REQUIREMENT
Give back only the lines in the records below from the one with "def phaseBounds : List" to the one with "does nothing. -/", both inclusive, word for word.
────────────────
-- ==== Sys2Proof/Machine/Calib.lean ====
section
/-! DEFINITION. Converter self-calibration (R348–R359) and its registers' commands (R369–R371). -/

namespace Sys2Proof.Machine

/-! ## The mirror (R359, R370, R371) -/

/-- The address of mirror word `k` of a tile: CAL_TEMP, REF_TRIM, CONV_TRIM, then the 128 coefficient words. -/
def calWordAddr (t k : Nat) : Nat :=
  match k with
  | 0 => (F.CAL_TEMP.TEMP t).addr
  | 1 => (F.REF_TRIM.POCK_REF_GAIN t).addr
  | 2 => (F.CONV_TRIM.ADC_A_OFS t).addr
  | n + 3 => (F.COEF.WORD t n).addr

/-- Words of trims: those of REF_TRIM, CONV_TRIM and the coefficient array. -/
def trimWords : List Nat := List.range' 1 130

/-- CAL_CRC over what the tile holds (R359). -/
def State.calCrc (s : State) (t : Nat) : Word :=
  crc32 (List.flatten
    [leBytes 4 (bitsOf (s.heldTrim (calWordAddr t 0)) 0 16),
      trimWords.flatMap fun k => leBytes 4 (s.heldTrim (calWordAddr t k)).toNat])

def State.calRunning (s : State) (t : Nat) : Bool := (s.calib.runs.lookup t).isSome

def State.refuseCal (s : State) : State := (s.bump F.CAL_REFUSED_CNT).raise Src.CALIB.CAL_REFUSED

/-- A host or sideband write of a mirror word is staged (R359). -/
def State.writeMirror (s : State) (t k : Nat) (w : Word) : State :=
  let a := calWordAddr t k
  let old := s.word a
  if s.calRunning t then s.refuseCal
  else
    let s1 := if (s.calib.loaded.lookup a).isSome then s
      else { s with calib := { s.calib with loaded := sparseInsert s.calib.loaded a old } }
    (s1.setWord a (if k = 0 then withBits old 0 16 w.toNat else w)).setFlag (F.STAGED.PENDING t) true

/-- What the mirror of a tile shows again is what the tile holds: staged writes are lost. -/
def State.revertMirror (s : State) (t : Nat) : State :=
  (List.range 131).foldl (fun s k =>
    let a := calWordAddr t k
    match s.calib.loaded.lookup a with
    | some w =>
      { s with calib := { s.calib with loaded := sparseErase s.calib.loaded a } }.setWord a
        (if k = 0 then withBits (s.word a) 0 16 w.toNat else w)
    | none => s) (s.setFlag (F.STAGED.PENDING t) false)

/-! ## Computed trims (R348, R355, R356) -/

/-- Trim byte `i` of a tile, numbered as in `CalMeasure`, is set by FULL only (R348): TDAC_GAIN and the gains of single
ladders and heaters. -/
def fullOnly (i : Nat) : Bool := i == 6 || (decide (8 ≤ i) && decide (i < 392) && i % 2 == 0)

/-- The channel whose offset trim byte `i` is: L0_OFS and L1_OFS, HTR_OFS, or TIA_OFS of one of its photodiodes (R371). -/
def offsetChannel (i : Nat) : Option Nat :=
  if 8 ≤ i ∧ i < 264 ∧ i % 2 = 1 then some ((i - 8) / 4)
  else if 264 ≤ i ∧ i < 392 ∧ i % 2 = 1 then some ((i - 264) / 2)
  else if 392 ≤ i ∧ i < 520 then some ((i - 392) / 2)
  else none

/-- The calibration leaves trim byte `i` as it is (R348, R356). -/
def trimKept (run : CalRun) (i : Nat) : Bool :=
  run.kind == 1 && (fullOnly i || (match offsetChannel i with
    | some ch => run.touched.getLsbD ch
    | none => false))

/-- Trim byte `i` after the calibration, and whether it was limited to an end code (R355). -/
def newTrim (run : CalRun) (r : CalMeasure) (i old : Nat) : Nat × Bool :=
  match r.trims[i]? with
  | some v => if trimKept run i then (old, false) else (satU 8 v, decide (v < 0) || decide (255 < v))
  | none => (old, false)

/-- Byte `b` of mirror word `k` of a tile, for all of its trims: the new words and how many were limited. -/
def State.newTrims (s : State) (t : Nat) (run : CalRun) (r : CalMeasure) : List (Nat × Word) × Nat :=
  let byte (k b : Nat) : Nat × Bool := newTrim run r (4 * (k - 1) + b) (bitsOf (s.heldTrim (calWordAddr t k)) (8 * b) 8)
  (trimWords.map fun k => (k,
      BitVec.ofNat 32 ((byte k 0).1 + 256 * (byte k 1).1 + 65536 * (byte k 2).1 + 16777216 * (byte k 3).1)),
    (trimWords.map fun k => ((List.range 4).filter fun b => (byte k b).2).length).sum)

/-! ## Results -/

/-- CAL_STATUS names the tile and its result (R369). -/
def State.calResult (s : State) (t result : Nat) (ignored : Bool) : State :=
  ((s.wr F.CAL_STATUS.LAST_TILE t).wr F.CAL_STATUS.RESULT result).setFlag F.CAL_STATUS.ABORT_IGNORED ignored

def State.startCal (s : State) (t kind : Nat) (staged : Option (List (Nat × Word))) : State :=
  let s1 := s.settleTile t
  let s2 : State := { s1 with calib := { s1.calib with runs := sparseInsert s1.calib.runs t ⟨kind, s1.clock, staged, 0⟩ } }
  (s2.setFlag (F.TILE_CAL_STAT.BUSY t) true).wr F.CAL_STATUS.RUNNING (min 31 s2.calib.runs.length)

/-- A calibration fails: nothing loads, the tile stays due (R355). -/
def State.failCal (s : State) (t : Nat) : State :=
  (((s.calResult t 3 false).bump F.CAL_FAILS).raise Src.CALIB.CAL_FAIL).endCal t

def State.clearDue (s : State) (t : Nat) : State :=
  ((s.setFlag (F.TILE_CAL_STAT.DUE t) false).wr (F.TILE_CAL_STAT.CAUSE t) 0).setFlag
    ⟨(F.CAL_DUE.DUE (t / 32)).addr, t % 32, 1⟩ false

/-- What stands in the mirror is what the tile holds now. -/
def State.forgetLoaded (s : State) (t : Nat) : State :=
  let mine := (List.range 131).map (calWordAddr t)
  { s with calib := { s.calib with loaded := s.calib.loaded.filter fun e => !mine.contains e.1 } }.setFlag
    (F.STAGED.PENDING t) false

/-- Trims load: mirror, CAL_TEMP and CAL_TIME, result, due bit (R350, R352, R353, R359). A channel that moved during the
measurement makes the tile due again (R356). -/
def State.finishCal (s : State) (t : Nat) (run : CalRun) (ws : List (Nat × Word)) : State :=
  let s1 := (ws.foldl (fun s e => s.setWord (calWordAddr t e.1) e.2) s).forgetLoaded t
  let s2 := if run.kind = 2 then s1 else s1.wr (F.CAL_TEMP.TEMP t) (s1.rd (F.CAL_TEMP.TEMP_NOW t))
  let s3 := ((s2.wr (F.CAL_TIME.SEC t) s2.time.sec).wr (F.TILE_CAL_STAT.KIND t) run.kind).calResult t 1 false
  let s4 := (s3.bump F.CALS).clearDue t
  (if run.touched = 0 then s4 else s4.markDue t 1).endCal t

/-- Measurement end: the trims are staged, or the calibration fails (R352, R355). -/
def State.measured (s : State) (t : Nat) (r : CalMeasure) : State :=
  match s.calib.runs.lookup t with
  | some run =>
    if run.kind ≠ 1 ∨ run.staged ≠ none then s
    else if r.failed then s.failCal t
    else
      let n := s.newTrims t run r
      let s1 : State := { s with calib := { s.calib with
        runs := sparseInsert s.calib.runs t { run with staged := some n.1 } } }
      if n.2 = 0 then s1 else (s1.bumpBy F.TRIM_RANGE_CNT n.2).raise Src.CALIB.TRIM_RANGE
  | none => s

/-- The apply instant: staged trims load. -/
def State.loadStaged (s : State) (t : Nat) : State :=
  match s.calib.runs.lookup t with
  | some run =>
    match run.staged with
    | some ws => s.finishCal t run ws
    | none => s
  | none => s

/-- Trims load in the strobe cycle of a plane strobe (R353). -/
def State.trimsAtStrobe (s : State) : Bool := s.planeMode != 0 && decide (s.slotNs ≤ 48000)

/-- The clock is in [B − 400 ns, B + 1 µs] around a plane strobe B whose loads the loader has issued (R353). -/
def State.strobeNear (s : State) : Bool :=
  let soon (b : Nat) : Bool := decide (b ≤ s.now + 400)
  s.strobes.cmd || s.strobes.firedAt.any (fun c => decide (s.clock ≤ c + 1000)) || (s.nextStrobe s.now).any soon ||
    s.plane.taken.any fun x => x.inserted && soon x.at_

/-- A tile cycle at or after measurement end: staged trims load where no plane strobe is to carry them and none is near (R353). -/
def State.applyTrims (s : State) (t : Nat) : State := if s.trimsAtStrobe || s.strobeNear then s else s.loadStaged t

/-- A FULL calibration completes or fails (R349, R355). -/
def State.fullDone (s : State) (t : Nat) (r : CalMeasure) : State :=
  match s.calib.runs.lookup t with
  | some run =>
    if run.kind ≠ 0 then s
    else if r.failed then s.failCal t
    else
      let n := s.newTrims t run r
      (if n.2 = 0 then s else (s.bumpBy F.TRIM_RANGE_CNT n.2).raise Src.CALIB.TRIM_RANGE).finishCal t run n.1
  | none => s

/-! ## Conditions and commands (R349–R351, R357) -/

/-- The tile's link is UP and its drive rail good. -/
def State.tileReady (s : State) (t : Nat) : Bool := s.linkUp t && s.railGood t

/-- Every condition of R351 holds for a due tile. -/
def State.calMayStart (s : State) (t : Nat) : Bool :=
  s.flag (F.TILE_CAL_STAT.DUE t) && !s.calRunning t && (s.start == 4 || s.start == 3) && s.tileReady t && !s.focusing t &&
    (s.calib.runs.all fun e => tileCourse e.1 != tileCourse t) && decide (s.calib.runs.length < s.rd F.CAL_CFG.CAL_CONC)

def State.calGo (s : State) (t : Nat) : State := if s.calRunning t then s else s.markDue t 3

/-- After a warm start no calibration starts before STATE is SERVING (R356). -/
def State.calBarred (s : State) : Bool := s.flag F.START_STATUS.KIND && s.start != 4

def State.calFull (s : State) (t : Nat) : State :=
  if s.flag (F.DRV_ENABLE.POCK_EN t) || s.flag (F.DRV_ENABLE.HTR_EN t) then s.refuseCal
  else if s.calRunning t || !s.tileReady t || s.calBarred then s
  else s.startCal t 0 none

def State.calLoad (s : State) (t : Nat) : State :=
  if s.calRunning t || !s.tileReady t || s.calBarred then s else s.startCal t 2 (some [])

/-- The bounds of R352 for the five phases before the trims are staged, in nanoseconds from the start. -/
def phaseBounds : List Nat := [20000, 30000, 70000, 120000, 145000]

/-- Phases of R352 not completed: 1 once the trims are staged. Before that, phases whose bound has passed are completed; whether
a later one is the spec bounds and does not fix, so within that the count is free. FULL has no phases there: 1 to 7 (log 52). -/
def calResidue (run : CalRun) (elapsed free : Nat) : Nat :=
  let open_ := (phaseBounds.filter fun b => decide (elapsed < b)).length
  if run.staged.isSome then 1 else if run.kind = 1 then 2 + free % (open_ + 1) else 1 + free % 7

def State.calAbort (s : State) (t : Nat) : State :=
  match s.calib.runs.lookup t with
  | some run =>
    let f := s.freshValue
    (((f.2.calResult t 2 false).wr F.CAL_STATUS.RESIDUE (calResidue run (s.clock - run.since) f.1.toNat))).endCal t
  | none => s.calResult t 1 true

/-- The tiles a GO or LOAD names. -/
def calTiles (t : Nat) (all : Bool) : List Nat := if all then List.range 76 else [t]

/-- A write of CAL_CMD (R369). A TILE that names no tile does nothing. -/
def State.writeCalCmd (s : State) (w : Word) : State :=
  let t := bitsOf w 0 7
  let ts := (calTiles t (w.getLsbD 12)).filter fun t => decide (t < 76)
  let s1 := if w.getLsbD 11 ∧ t < 76 then s.calAbort t else s
  let s2 := if w.getLsbD 8 then ts.foldl State.calGo s1 else s1
  let s3 := if w.getLsbD 9 ∧ t < 76 then s2.calFull t else s2
  if w.getLsbD 10 then ts.foldl State.calLoad s3 else s3

/-- The CAL_CMD word with some bits set. -/
def calCmd (t bits : Nat) : Word := BitVec.ofNat 32 (t + bits)

def execCalCmdGo (m : Master) (t : Fin 76) (all : Bool) (s : State) : Host.Outcome State Fault Refusal :=
  .next (s.gate m F.CAL_CMD.GO.addr fun s => s.writeCalCmd (calCmd t (256 + 4096 * all.toNat)))

def execCalCmdFull (m : Master) (t : Fin 76) (s : State) : Host.Outcome State Fault Refusal :=
  .next (s.gate m F.CAL_CMD.FULL.addr fun s => s.writeCalCmd (calCmd t 512))

def execCalCmdLoad (m : Master) (t : Fin 76) (all : Bool) (s : State) : Host.Outcome State Fault Refusal :=
  .next (s.gate m F.CAL_CMD.LOAD.addr fun s => s.writeCalCmd (calCmd t (1024 + 4096 * all.toNat)))

def execCalCmdAbort (m : Master) (t : Fin 76) (s : State) : Host.Outcome State Fault Refusal :=
  .next (s.gate m F.CAL_CMD.ABORT.addr fun s => s.writeCalCmd (calCmd t 2048))

def execCalMirrorWrite (m : Master) (t : Fin 76) (k : Fin 131) (w : Word) (s : State) :
    Host.Outcome State Fault Refusal :=
  .next (s.gate m (calWordAddr t k) fun s => s.writeMirror t k w)

/-- CAL_PERIOD minutes have passed since the tile's last calibration (R350). -/
def execCalPeriodExpiry (t : Fin 76) (s : State) : Host.Outcome State Fault Refusal :=
  .next (s.onMain fun s => if s.rd F.CAL_PERIOD.MINUTES = 0 then s else s.markDue t 2)

/-- A scan start of the tile: it starts its calibration if every condition holds, after the tiles before it whose scans start at
the same moment (R351). -/
def State.calScan (s : State) (t : Nat) : State :=
  ((List.range (t + 1)).filter fun u => u == t || (s.tile u).scanAt == some s.clock).foldl
    (fun s u => if s.calMayStart u then s.startCal u 1 none else s) s

def execCalStart (t : Fin 76) (s : State) : Host.Outcome State Fault Refusal := .next (s.onMain fun s => s.calScan t)

def execCalMeasurementEnd (t : Fin 76) (r : CalMeasure) (s : State) : Host.Outcome State Fault Refusal :=
  .next (s.onMain fun s => s.measured t r)

def execCalTrimApply (t : Fin 76) (s : State) : Host.Outcome State Fault Refusal :=
  .next (s.onMain fun s => s.applyTrims t)

def execFullCalDone (t : Fin 76) (r : CalMeasure) (s : State) : Host.Outcome State Fault Refusal :=
  .next (s.onMain fun s => s.fullDone t r)

/-- The tile has stayed due for more than 1 s (R351). -/
def execCalLate (t : Fin 76) (s : State) : Host.Outcome State Fault Refusal :=
  .next (s.onMain fun s => if s.flag (F.TILE_CAL_STAT.DUE t) then s.raise Src.CALIB.CAL_LATE else s)

/-! ## The Sillage pair (R358) -/

def State.silCalGo (s : State) : State :=
  if s.flag F.SIL_CTRL.ENABLE then s.refuseCal else { s with calib := { s.calib with sil := true } }

def execSilCalGo (m : Master) (s : State) : Host.Outcome State Fault Refusal :=
  .next (s.gate m F.SIL_CAL.GO.addr State.silCalGo)

/-- Its coefficients take effect (R358). -/
def State.silCalDone (s : State) (coef : Word) : State :=
  if s.calib.sil then
    ({ s with calib := { s.calib with sil := false } }.setWord F.SIL_COEF.OFS0.addr coef).setEvent F.SIL_CAL.DONE
  else s

def execSilCalDone (coef : Word) (s : State) : Host.Outcome State Fault Refusal :=
  .next (s.onMain fun s => s.silCalDone coef)

end Sys2Proof.Machine
end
────────────────
EXPECTED ANSWER
def phaseBounds : List Nat := [20000, 30000, 70000, 120000, 145000]

/-- Phases of R352 not completed: 1 once the trims are staged. Before that, phases whose bound has passed are completed; whether
a later one is the spec bounds and does not fix, so within that the count is free. FULL has no phases there: 1 to 7 (log 52). -/
def calResidue (run : CalRun) (elapsed free : Nat) : Nat :=
  let open_ := (phaseBounds.filter fun b => decide (elapsed < b)).length
  if run.staged.isSome then 1 else if run.kind = 1 then 2 + free % (open_ + 1) else 1 + free % 7

def State.calAbort (s : State) (t : Nat) : State :=
  match s.calib.runs.lookup t with
  | some run =>
    let f := s.freshValue
    (((f.2.calResult t 2 false).wr F.CAL_STATUS.RESIDUE (calResidue run (s.clock - run.since) f.1.toNat))).endCal t
  | none => s.calResult t 1 true

/-- The tiles a GO or LOAD names. -/
def calTiles (t : Nat) (all : Bool) : List Nat := if all then List.range 76 else [t]

/-- A write of CAL_CMD (R369). A TILE that names no tile does nothing. -/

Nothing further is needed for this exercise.